Вот так сказанул! Алеша с интересом уставился на отца, даже пыль перестал выбивать пятками, в одних штанишках с помочами прибежал с речки, ноги в цыпках — горячей пылью присыплешь, золой еще лучше, не так чешутся. Но татусь на этом изречении и остановился, пошел себе по своим делам…
Алеша начал думать… Сообразил: это татусь себе в оправдание! Не то что богатства, хозяйства никакого. Только и остается в утешение: счастье не в богатстве. Хорошо еще, что учителя, а случись что, и придется под окнами христарадничать. Не раз об этом со слезой кричала бабушка. «Старци!» — говорила она со скорбью, страданием и отвращением. Положим, нищим Алеша себя никогда не чувствовал, но непрочность их положения понимал. Земля, хозяйство давали силу людям. Об этом все говорили. Взрослые, дети.

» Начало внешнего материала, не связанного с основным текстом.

/-! ## modLane -/

@[simp] theorem modLane_tally (k : Nat) (f : Lane → Lane) (d : Die) : (modLane k f d).tally = d.tally := rfl
@[simp] theorem modLane_clocks (k : Nat) (f : Lane → Lane) (d : Die) : (modLane k f d).clocks = d.clocks := rfl
@[simp] theorem modLane_startup (k : Nat) (f : Lane → Lane) (d : Die) : (modLane k f d).startup = d.startup := rfl
@[simp] theorem modLane_stop (k : Nat) (f : Lane → Lane) (d : Die) : (modLane k f d).stop = d.stop := rfl
@[simp] theorem modLane_regs (k : Nat) (f : Lane → Lane) (d : Die) : (modLane k f d).regs = d.regs := rfl
@[simp] theorem modLane_ledger (k : Nat) (f : Lane → Lane) (d : Die) : (modLane k f d).ledger = d.ledger := rfl
@[simp] theorem modLane_chandler (k : Nat) (f : Lane → Lane) (d : Die) : (modLane k f d).chandler = d.chandler := rfl
@[simp] theorem modLane_store (k : Nat) (f : Lane → Lane) (d : Die) : (modLane k f d).store = d.store := rfl
@[simp] theorem modLane_limits (k : Nat) (f : Lane → Lane) (d : Die) : (modLane k f d).limits = d.limits := rfl
@[simp] theorem modLane_islands (k : Nat) (f : Lane → Lane) (d : Die) : (modLane k f d).islands = d.islands := rfl
@[simp] theorem modLane_regions (k : Nat) (f : Lane → Lane) (d : Die) : (modLane k f d).regions = d.regions := rfl
@[simp] theorem modLane_synths (k : Nat) (f : Lane → Lane) (d : Die) : (modLane k f d).synths = d.synths := rfl
@[simp] theorem modLane_ends (k : Nat) (f : Lane → Lane) (d : Die) : (modLane k f d).ends = d.ends := rfl
@[simp] theorem modLane_links (k : Nat) (f : Lane → Lane) (d : Die) : (modLane k f d).links = d.links := rfl
@[simp] theorem modLane_rails (k : Nat) (f : Lane → Lane) (d : Die) : (modLane k f d).rails = d.rails := rfl
@[simp] theorem modLane_sensors (k : Nat) (f : Lane → Lane) (d : Die) : (modLane k f d).sensors = d.sensors := rfl
@[simp] theorem modLane_watches (k : Nat) (f : Lane → Lane) (d : Die) : (modLane k f d).watches = d.watches := rfl
@[simp] theorem modLane_messages (k : Nat) (f : Lane → Lane) (d : Die) : (modLane k f d).messages = d.messages := rfl
@[simp] theorem modLane_delivered (k : Nat) (f : Lane → Lane) (d : Die) : (modLane k f d).delivered = d.delivered := rfl
@[simp] theorem modLane_contexts (k : Nat) (f : Lane → Lane) (d : Die) : (modLane k f d).contexts = d.contexts := rfl
@[simp] theorem modLane_commits (k : Nat) (f : Lane → Lane) (d : Die) : (modLane k f d).commits = d.commits := rfl
@[simp] theorem modLane_commitReqs (k : Nat) (f : Lane → Lane) (d : Die) : (modLane k f d).commitReqs = d.commitReqs := rfl
@[simp] theorem modLane_nextCommit (k : Nat) (f : Lane → Lane) (d : Die) : (modLane k f d).nextCommit = d.nextCommit := rfl
@[simp] theorem modLane_tenants (k : Nat) (f : Lane → Lane) (d : Die) : (modLane k f d).tenants = d.tenants := rfl
@[simp] theorem modLane_queues (k : Nat) (f : Lane → Lane) (d : Die) : (modLane k f d).queues = d.queues := rfl
@[simp] theorem modLane_sram (k : Nat) (f : Lane → Lane) (d : Die) : (modLane k f d).sram = d.sram := rfl
@[simp] theorem modLane_streams (k : Nat) (f : Lane → Lane) (d : Die) : (modLane k f d).streams = d.streams := rfl
@[simp] theorem modLane_dormant (k : Nat) (f : Lane → Lane) (d : Die) : (modLane k f d).dormant = d.dormant := rfl
@[simp] theorem modLane_hbm (k : Nat) (f : Lane → Lane) (d : Die) : (modLane k f d).hbm = d.hbm := rfl
@[simp] theorem modLane_fresh (k : Nat) (f : Lane → Lane) (d : Die) : (modLane k f d).fresh = d.fresh := rfl
@[simp] theorem island_modLane (k : Nat) (f : Lane → Lane) (i : Nat) (d : Die) : island (modLane k f d) i = island d i := rfl
@[simp] theorem region_modLane (k : Nat) (f : Lane → Lane) (i : Nat) (d : Die) : region (modLane k f d) i = region d i := rfl
@[simp] theorem synth_modLane (k : Nat) (f : Lane → Lane) (i x : Nat) (d : Die) : synth (modLane k f d) i x = synth d i x := rfl
@[simp] theorem edgeEnd_modLane (k : Nat) (f : Lane → Lane) (i : Nat) (d : Die) : edgeEnd (modLane k f d) i = edgeEnd d i := rfl
@[simp] theorem link_modLane (k : Nat) (f : Lane → Lane) (i : Nat) (d : Die) : link (modLane k f d) i = link d i := rfl
@[simp] theorem rail_modLane (k : Nat) (f : Lane → Lane) (i : Nat) (d : Die) : rail (modLane k f d) i = rail d i := rfl
@[simp] theorem sensor_modLane (k : Nat) (f : Lane → Lane) (i : Nat) (d : Die) : sensor (modLane k f d) i = sensor d i := rfl
@[simp] theorem watch_modLane (k : Nat) (f : Lane → Lane) (i : Nat) (d : Die) : watch (modLane k f d) i = watch d i := rfl
@[simp] theorem tenant_modLane (k : Nat) (f : Lane → Lane) (i : Nat) (d : Die) : tenant (modLane k f d) i = tenant d i := rfl
@[simp] theorem queue_modLane (k : Nat) (f : Lane → Lane) (i : Nat) (d : Die) : queue (modLane k f d) i = queue d i := rfl
@[simp] theorem context_modLane (k : Nat) (f : Lane → Lane) (i : Nat) (d : Die) : context (modLane k f d) i = context d i := rfl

В тайных мечтах Алеша видел себя хозяином: чтобы пара добрых коней, запрячь их в бричку — сиденье с расписной спинкой, — а то и в тачанку. Чтобы своя молотилка и веялка, легкие «сакковские» плуги и сеялка, чтобы пара коров и сепаратор (куда иначе молоко, — надо перегонять, а потом из сливок — масло — и в город), чтобы овцы в загоне… И дом чтобы под железной крышей, и наверху петух — грозный охранитель.
Татусь соглашался: хорошо бы дом повыше поставить, чтобы вода во время весенних разливов не подходила, с широкими окнами; на крыше ветрячок соорудить, чтобы показывал направление и силу ветра… Пчел развести, клевер посеять, гречиху, — такой дух будет медвяный, как пригреет, зацветет все вокруг, пчелы сюда-туда снуют, запах от ульев особенный — весенней свежести, дымка после окуривания…

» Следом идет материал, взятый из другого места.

-- ==== Sys2Proof/Laws/CanonicalKept.lean ====
section
/-! SUPPORT. The operations keep the tables of the die in their canonical form, as rewriting rules. -/

namespace Sys2Proof.Machine
open Sys2Proof
set_option Elab.async false
set_option linter.all false

@[simp] theorem can_islands {d : Die} (h : d.Canonical) : tblWf {} d.islands = true := h.islands

@[simp] theorem can_regions {d : Die} (h : d.Canonical) : tblWf {} d.regions = true := h.regions

@[simp] theorem can_synths {d : Die} (h : d.Canonical) : tblWf {} d.synths = true := h.synths

@[simp] theorem can_ends {d : Die} (h : d.Canonical) : tblWf {} d.ends = true := h.ends

@[simp] theorem can_lanes {d : Die} (h : d.Canonical) : tblWf {} d.lanes = true := h.lanes

@[simp] theorem can_links {d : Die} (h : d.Canonical) : tblWf {} d.links = true := h.links

@[simp] theorem can_rails {d : Die} (h : d.Canonical) : tblWf {} d.rails = true := h.rails

@[simp] theorem can_sensors {d : Die} (h : d.Canonical) : tblWf {} d.sensors = true := h.sensors

@[simp] theorem can_watches {d : Die} (h : d.Canonical) : tblWf {} d.watches = true := h.watches

@[simp] theorem can_contexts {d : Die} (h : d.Canonical) : tblWf none d.contexts = true := h.contexts

@[simp] theorem can_tenants {d : Die} (h : d.Canonical) : tblWf {} d.tenants = true := h.tenants

@[simp] theorem can_queues {d : Die} (h : d.Canonical) : tblWf {} d.queues = true := h.queues

@[simp] theorem can_hbm {d : Die} (h : d.Canonical) : tblWf none d.hbm = true := h.hbm

@[simp] theorem can_sram {d : Die} (h : d.Canonical) : tblWf 0#8 d.sram = true := h.sram

@[simp] theorem can_mk a_tally a_clocks a_startup a_stop a_regs a_ledger a_chandler a_store a_limits a_islands a_regions a_synths a_ends a_lanes a_links a_rails a_sensors a_watches a_messages a_delivered a_contexts a_commits a_commitReqs a_nextCommit a_tenants a_queues a_sram a_streams a_dormant a_hbm a_fresh : Die.Canonical ⟨a_tally, a_clocks, a_startup, a_stop, a_regs, a_ledger, a_chandler, a_store, a_limits, a_islands, a_regions, a_synths, a_ends, a_lanes, a_links, a_rails, a_sensors, a_watches, a_messages, a_delivered, a_contexts, a_commits, a_commitReqs, a_nextCommit, a_tenants, a_queues, a_sram, a_streams, a_dormant, a_hbm, a_fresh⟩ ↔ (tblWf {} a_islands = true ∧ tblWf {} a_regions = true ∧ tblWf {} a_synths = true ∧ tblWf {} a_ends = true ∧ tblWf {} a_lanes = true ∧ tblWf {} a_links = true ∧ tblWf {} a_rails = true ∧ tblWf {} a_sensors = true ∧ tblWf {} a_watches = true ∧ tblWf none a_contexts = true ∧ tblWf {} a_tenants = true ∧ tblWf {} a_queues = true ∧ tblWf none a_hbm = true ∧ tblWf 0#8 a_sram = true) :=
  ⟨fun h => ⟨h.islands, h.regions, h.synths, h.ends, h.lanes, h.links, h.rails, h.sensors, h.watches, h.contexts, h.tenants, h.queues, h.hbm, h.sram⟩, fun h => ⟨h.1, h.2.1, h.2.2.1, h.2.2.2.1, h.2.2.2.2.1, h.2.2.2.2.2.1, h.2.2.2.2.2.2.1, h.2.2.2.2.2.2.2.1, h.2.2.2.2.2.2.2.2.1, h.2.2.2.2.2.2.2.2.2.1, h.2.2.2.2.2.2.2.2.2.2.1, h.2.2.2.2.2.2.2.2.2.2.2.1, h.2.2.2.2.2.2.2.2.2.2.2.2.1, h.2.2.2.2.2.2.2.2.2.2.2.2.2⟩⟩

theorem each_can {α : Type} {l : List α} {f : α → Die → Die} {d : Die} (h : d.Canonical) (hf : ∀ a d, d.Canonical → (f a d).Canonical) : (each l f d).Canonical := each_kept (P := Die.Canonical) hf h

@[simp] theorem modRing_can (i : Nat) (f : Ring → Ring) (d : Die) (hc0 : d.Canonical) : (modRing i f d).Canonical := modRing_kept (canonical_closed _) i f d hc0

@[simp] theorem modMargin_can (i : Nat) (f : Margin → Margin) (d : Die) (hc0 : d.Canonical) : (modMargin i f d).Canonical := modMargin_kept (canonical_closed _) i f d hc0

@[simp] theorem modHolds_can (i : Nat) (f : Holds → Holds) (d : Die) (hc0 : d.Canonical) : (modHolds i f d).Canonical := modHolds_kept (canonical_closed _) i f d hc0

@[simp] theorem modRegion_can (r : Nat) (f : Region → Region) (d : Die) (hc0 : d.Canonical) : (modRegion r f d).Canonical := modRegion_kept (canonical_closed [.regions]) (by decide) r f d hc0

@[simp] theorem modSynth_can (r x : Nat) (f : Synth → Synth) (d : Die) (hc0 : d.Canonical) : (modSynth r x f d).Canonical := modSynth_kept (canonical_closed [.synths]) (by decide) r x f d hc0

@[simp] theorem modEnd_can (k : Nat) (f : EdgeEnd → EdgeEnd) (d : Die) (hc0 : d.Canonical) : (modEnd k f d).Canonical := modEnd_kept (canonical_closed [.ends]) (by decide) k f d hc0

@[simp] theorem modLane_can (k : Nat) (f : Lane → Lane) (d : Die) (hc0 : d.Canonical) : (modLane k f d).Canonical := modLane_kept (canonical_closed [.lanes]) (by decide) k f d hc0

@[simp] theorem modLink_can (l : Nat) (f : Link → Link) (d : Die) (hc0 : d.Canonical) : (modLink l f d).Canonical := modLink_kept (canonical_closed [.links]) (by decide) l f d hc0

@[simp] theorem modRail_can (k : Nat) (f : Rail → Rail) (d : Die) (hc0 : d.Canonical) : (modRail k f d).Canonical := modRail_kept (canonical_closed [.rails]) (by decide) k f d hc0

@[simp] theorem modSensor_can (n : Nat) (f : Sensor → Sensor) (d : Die) (hc0 : d.Canonical) : (modSensor n f d).Canonical := modSensor_kept (canonical_closed [.sensors]) (by decide) n f d hc0

@[simp] theorem modWatch_can (w : Nat) (f : Watch → Watch) (d : Die) (hc0 : d.Canonical) : (modWatch w f d).Canonical := modWatch_kept (canonical_closed [.watches]) (by decide) w f d hc0

@[simp] theorem modTenant_can (t : Nat) (f : Tenant → Tenant) (d : Die) (hc0 : d.Canonical) : (modTenant t f d).Canonical := modTenant_kept (canonical_closed [.tenants]) (by decide) t f d hc0

@[simp] theorem modQueue_can (q : Nat) (f : Queue → Queue) (d : Die) (hc0 : d.Canonical) : (modQueue q f d).Canonical := modQueue_kept (canonical_closed [.queues]) (by decide) q f d hc0

@[simp] theorem drawFree_can (d : Die) (hc0 : d.Canonical) : (drawFree d).Canonical := drawFree_kept (canonical_closed _) d hc0

@[simp] theorem emit_can (code : Nat) (l : Loc) (payload : Bytes) (d : Die) (hc0 : d.Canonical) : (emit code l payload d).Canonical := emit_kept (canonical_closed _) code l payload d hc0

Алеша был согласен и на пчел. Завели. Три улья. Да болели пчелы, один улей и вовсе зимой пропал. Не подкормил его татусь вовремя. Крутили жестяную веялку — откуда-то достал отец. Накрутили — весь мед вошел в два глечика и стеклянную банку.

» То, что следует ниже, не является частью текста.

-- ==== Sys2Proof/Laws/Access.lean ====
section
/-! SUPPORT. Reading what was written: the tables of a canonical die, the command SRAM, and operations repeated along a list. -/

namespace Sys2Proof.Machine
open Sys2Proof
set_option Elab.async false
set_option linter.all false

theorem le_len : ∀ (n v : Nat), (le n v).length = n
  | 0, _ => rfl
  | n + 1, v => by simp [le, le_len n]

theorem zeros_len (n : Nat) : (zeros n).length = n := by simp [zeros]

/-- The bytes put are the bytes read. -/
theorem sramPut_get : ∀ (b : Bytes) {m : List Host.Cell} {a : Nat} (j : Nat), tblWf 0#8 m = true → j < b.length → tget 0#8 (sramPut m a b) (a + j) = b.getD j 0#8
  | [], _, _, j, _, h => by simp at h
  | x :: t, m, a, j, hm, h => by
    show tget 0#8 (sramPut (tset 0#8 m a x) (a + 1) t) (a + j) = _
    cases j with
    | zero => rw [sramPut_other t (tset_wf hm) (by omega)]; exact tget_tset_same hm
    | succ j =>
      have := sramPut_get t (m := tset 0#8 m a x) (a := a + 1) j (tset_wf hm) (by simpa using h)
      rw [show a + (j + 1) = a + 1 + j by omega, this]; rfl

/-- The SRAM reads as it was written. -/
theorem read_put {a n b} {d : Die} (hc : tblWf 0#8 d.sram = true) (hn : b.length = n) : sramRead (sramWrite a b d) a n = b := by
  subst hn
  unfold sramRead sramWrite
  apply List.ext_getElem (by simp)
  intro j h1 h2
  simp only [List.getElem_map, List.getElem_range]
  rw [sramPut_get b j hc h2]
  simp [List.getD, List.getElem?_eq_getElem h2]

/-- Elsewhere the SRAM reads as before. -/
theorem read_other {a n b c} {d : Die} (hc : tblWf 0#8 d.sram = true) (h : c + n ≤ a ∨ a + b.length ≤ c) : sramRead (sramWrite a b d) c n = sramRead d c n := by
  unfold sramRead sramWrite
  apply List.map_congr_left
  intro j hj
  rw [List.mem_range] at hj
  exact sramPut_other b hc (by omega)

theorem read_same {c n} {a b : Die} (h : a.sram = b.sram) : sramRead a c n = sramRead b c n := by unfold sramRead; rw [h]

theorem queue_same {q f} {d : Die} (hc : d.Canonical) : queue (modQueue q f d) q = f (queue d q) := tget_tmod_same hc.queues

theorem queue_other {q p f} {d : Die} (hc : d.Canonical) (h : p ≠ q) : queue (modQueue q f d) p = queue d p := tget_tmod_other hc.queues h

theorem queue_of {a b : Die} (h : a.queues = b.queues) (q) : queue a q = queue b q := by unfold queue; rw [h]

theorem sram_can {a b} {d : Die} (hc : d.Canonical) : (sramWrite a b d).Canonical := ⟨hc.islands, hc.regions, hc.synths, hc.ends, hc.lanes, hc.links, hc.rails, hc.sensors, hc.watches, hc.contexts, hc.tenants, hc.queues, hc.hbm, sramPut_wf _ hc.sram⟩

/-- What every turn keeps is kept through a list. -/
theorem each_inv {α : Type} {P : Die → Prop} {f : α → Die → Die} (l : List α) (hf : ∀ a e, a ∈ l → P e → P (f a e)) : ∀ {d : Die}, P d → P (each l f d) := by
  induction l with
  | nil => exact fun h => h
  | cons a l ih => exact fun h => ih (fun b e hb => hf b e (List.mem_cons_of_mem _ hb)) (hf a _ (List.mem_cons_self ..) h)

/-- What one turn makes, and the others keep, stands after all of them. -/
theorem each_make {α : Type} {I P : Die → Prop} {f : α → Die → Die} (l : List α) (a : α) (ha : a ∈ l) (hi : ∀ b e, b ∈ l → I e → I (f b e)) (hm : ∀ e, I e → P (f a e)) (hk : ∀ b e, b ∈ l → I e → P e → P (f b e)) :
    ∀ {d : Die}, I d → I (each l f d) ∧ P (each l f d) := by
  induction l with
  | nil => simp at ha
  | cons b l ih =>
    intro d hd
    rcases List.mem_cons.1 ha with h | h
    · subst h
      exact each_inv (P := fun e => I e ∧ P e) l (fun c e hc ⟨x, y⟩ => ⟨hi c e (List.mem_cons_of_mem _ hc) x, hk c e (List.mem_cons_of_mem _ hc) x y⟩) ⟨hi _ _ (List.mem_cons_self ..) hd, hm _ hd⟩
    · exact ih h (fun c e hc => hi c e (List.mem_cons_of_mem _ hc)) (fun c e hc => hk c e (List.mem_cons_of_mem _ hc)) (hi _ _ (List.mem_cons_self ..) hd)

/-- Along a list without repeats each element is changed once. -/
theorem each_get {β : Type} {I : Die → Prop} {get : Die → Nat → β} {f : Nat → Die → Die} {g : Nat → β → β} (l : List Nat) (hn : l.Nodup) (hi : ∀ a e, a ∈ l → I e → I (f a e)) (hs : ∀ a e, a ∈ l → I e → get (f a e) a = g a (get e a))
    (ho : ∀ a b e, a ∈ l → I e → b ≠ a → get (f a e) b = get e b) : ∀ {d : Die}, I d → I (each l f d) ∧ ∀ r, (r ∈ l → get (each l f d) r = g r (get d r)) ∧ (r ∉ l → get (each l f d) r = get d r) := by
  induction l with
  | nil => exact fun h => ⟨h, fun r => ⟨fun h => by simp at h, fun _ => rfl⟩⟩
  | cons a l ih =>
    intro d hd
    rw [List.nodup_cons] at hn
    obtain ⟨i1, i2⟩ := ih hn.2 (fun b e hb => hi b e (List.mem_cons_of_mem _ hb)) (fun b e hb => hs b e (List.mem_cons_of_mem _ hb)) (fun b c e hb => ho b c e (List.mem_cons_of_mem _ hb)) (hi a d (List.mem_cons_self ..) hd)
    refine ⟨i1, fun r => ⟨fun hr => ?_, fun hr => ?_⟩⟩
    · by_cases h : r = a
      · subst h
        exact ((i2 r).2 hn.1).trans (hs r d (List.mem_cons_self ..) hd)
      · have hl : r ∈ l := by rcases List.mem_cons.1 hr with h' | h'; exact absurd h' h; exact h'
        exact ((i2 r).1 hl).trans (by rw [ho a r d (List.mem_cons_self ..) hd h])
    · rw [List.mem_cons, not_or] at hr
      exact ((i2 r).2 hr.2).trans (ho a r d (List.mem_cons_self ..) hd hr.1)

theorem set_nodup (m) : (setRegions m).Nodup := List.Pairwise.filter _ List.nodup_range

theorem region_same {k f} {d : Die} (h : d.Canonical) : region (modRegion k f d) k = f (region d k) := region_modRegion_same h.regions

theorem region_other {k j f} {d : Die} (h : d.Canonical) (hk : j ≠ k) : region (modRegion k f d) j = region d j := region_modRegion_other h.regions hk

/-- Along a list of regions each is changed once. -/
theorem each_region {g : Nat → Region → Region} (l : List Nat) (hn : l.Nodup) {d : Die} (hc : d.Canonical) : (each l (fun r d => modRegion r (g r) d) d).Canonical ∧
    ∀ r, (r ∈ l → region (each l (fun r d => modRegion r (g r) d) d) r = g r (region d r)) ∧ (r ∉ l → region (each l (fun r d => modRegion r (g r) d) d) r = region d r) :=
  each_get (I := Die.Canonical) (get := region) (f := fun r d => modRegion r (g r) d) (g := g) l hn (fun a e _ h => by simp [h]) (fun a e _ h => region_same h) (fun a b e _ h hb => region_other h hb) hc

theorem isl_same {k : Nat} {f : Ring → Ring} {d : Die} (h : d.Canonical) : island (modRing k f d) k = { island d k with ring := f (island d k).ring } := tget_tmod_same (f := fun x : Island => { x with ring := f x.ring }) h.islands

theorem isl_other {k j : Nat} {f : Ring → Ring} {d : Die} (h : d.Canonical) (hk : j ≠ k) : island (modRing k f d) j = island d j := tget_tmod_other (f := fun x : Island => { x with ring := f x.ring }) h.islands hk

theorem ctx_other {c k v} {d : Die} (h : d.Canonical) (hk : k ≠ c) : context (setContext c v d) k = context d k := tget_tset_other h.contexts hk

end Sys2Proof.Machine
end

Не разбогатели с тех пчел.
…Молотили по чужим дворам, а тут решили у себя: и зерна меньше пропадет, и полова вся останется, и солому не надо будет возить. Обратился татусь к Голубу, попросил зайти, посмотреть, что и как…
Голуб вечером, в неизменном своем длинном пиджаке, прошел прямо к скирде, что-то посчитал про себя, шевеля губами. Сказал, не глядя на татуся:
— Ниякого резону нема. Тут работы не больше як на три часа.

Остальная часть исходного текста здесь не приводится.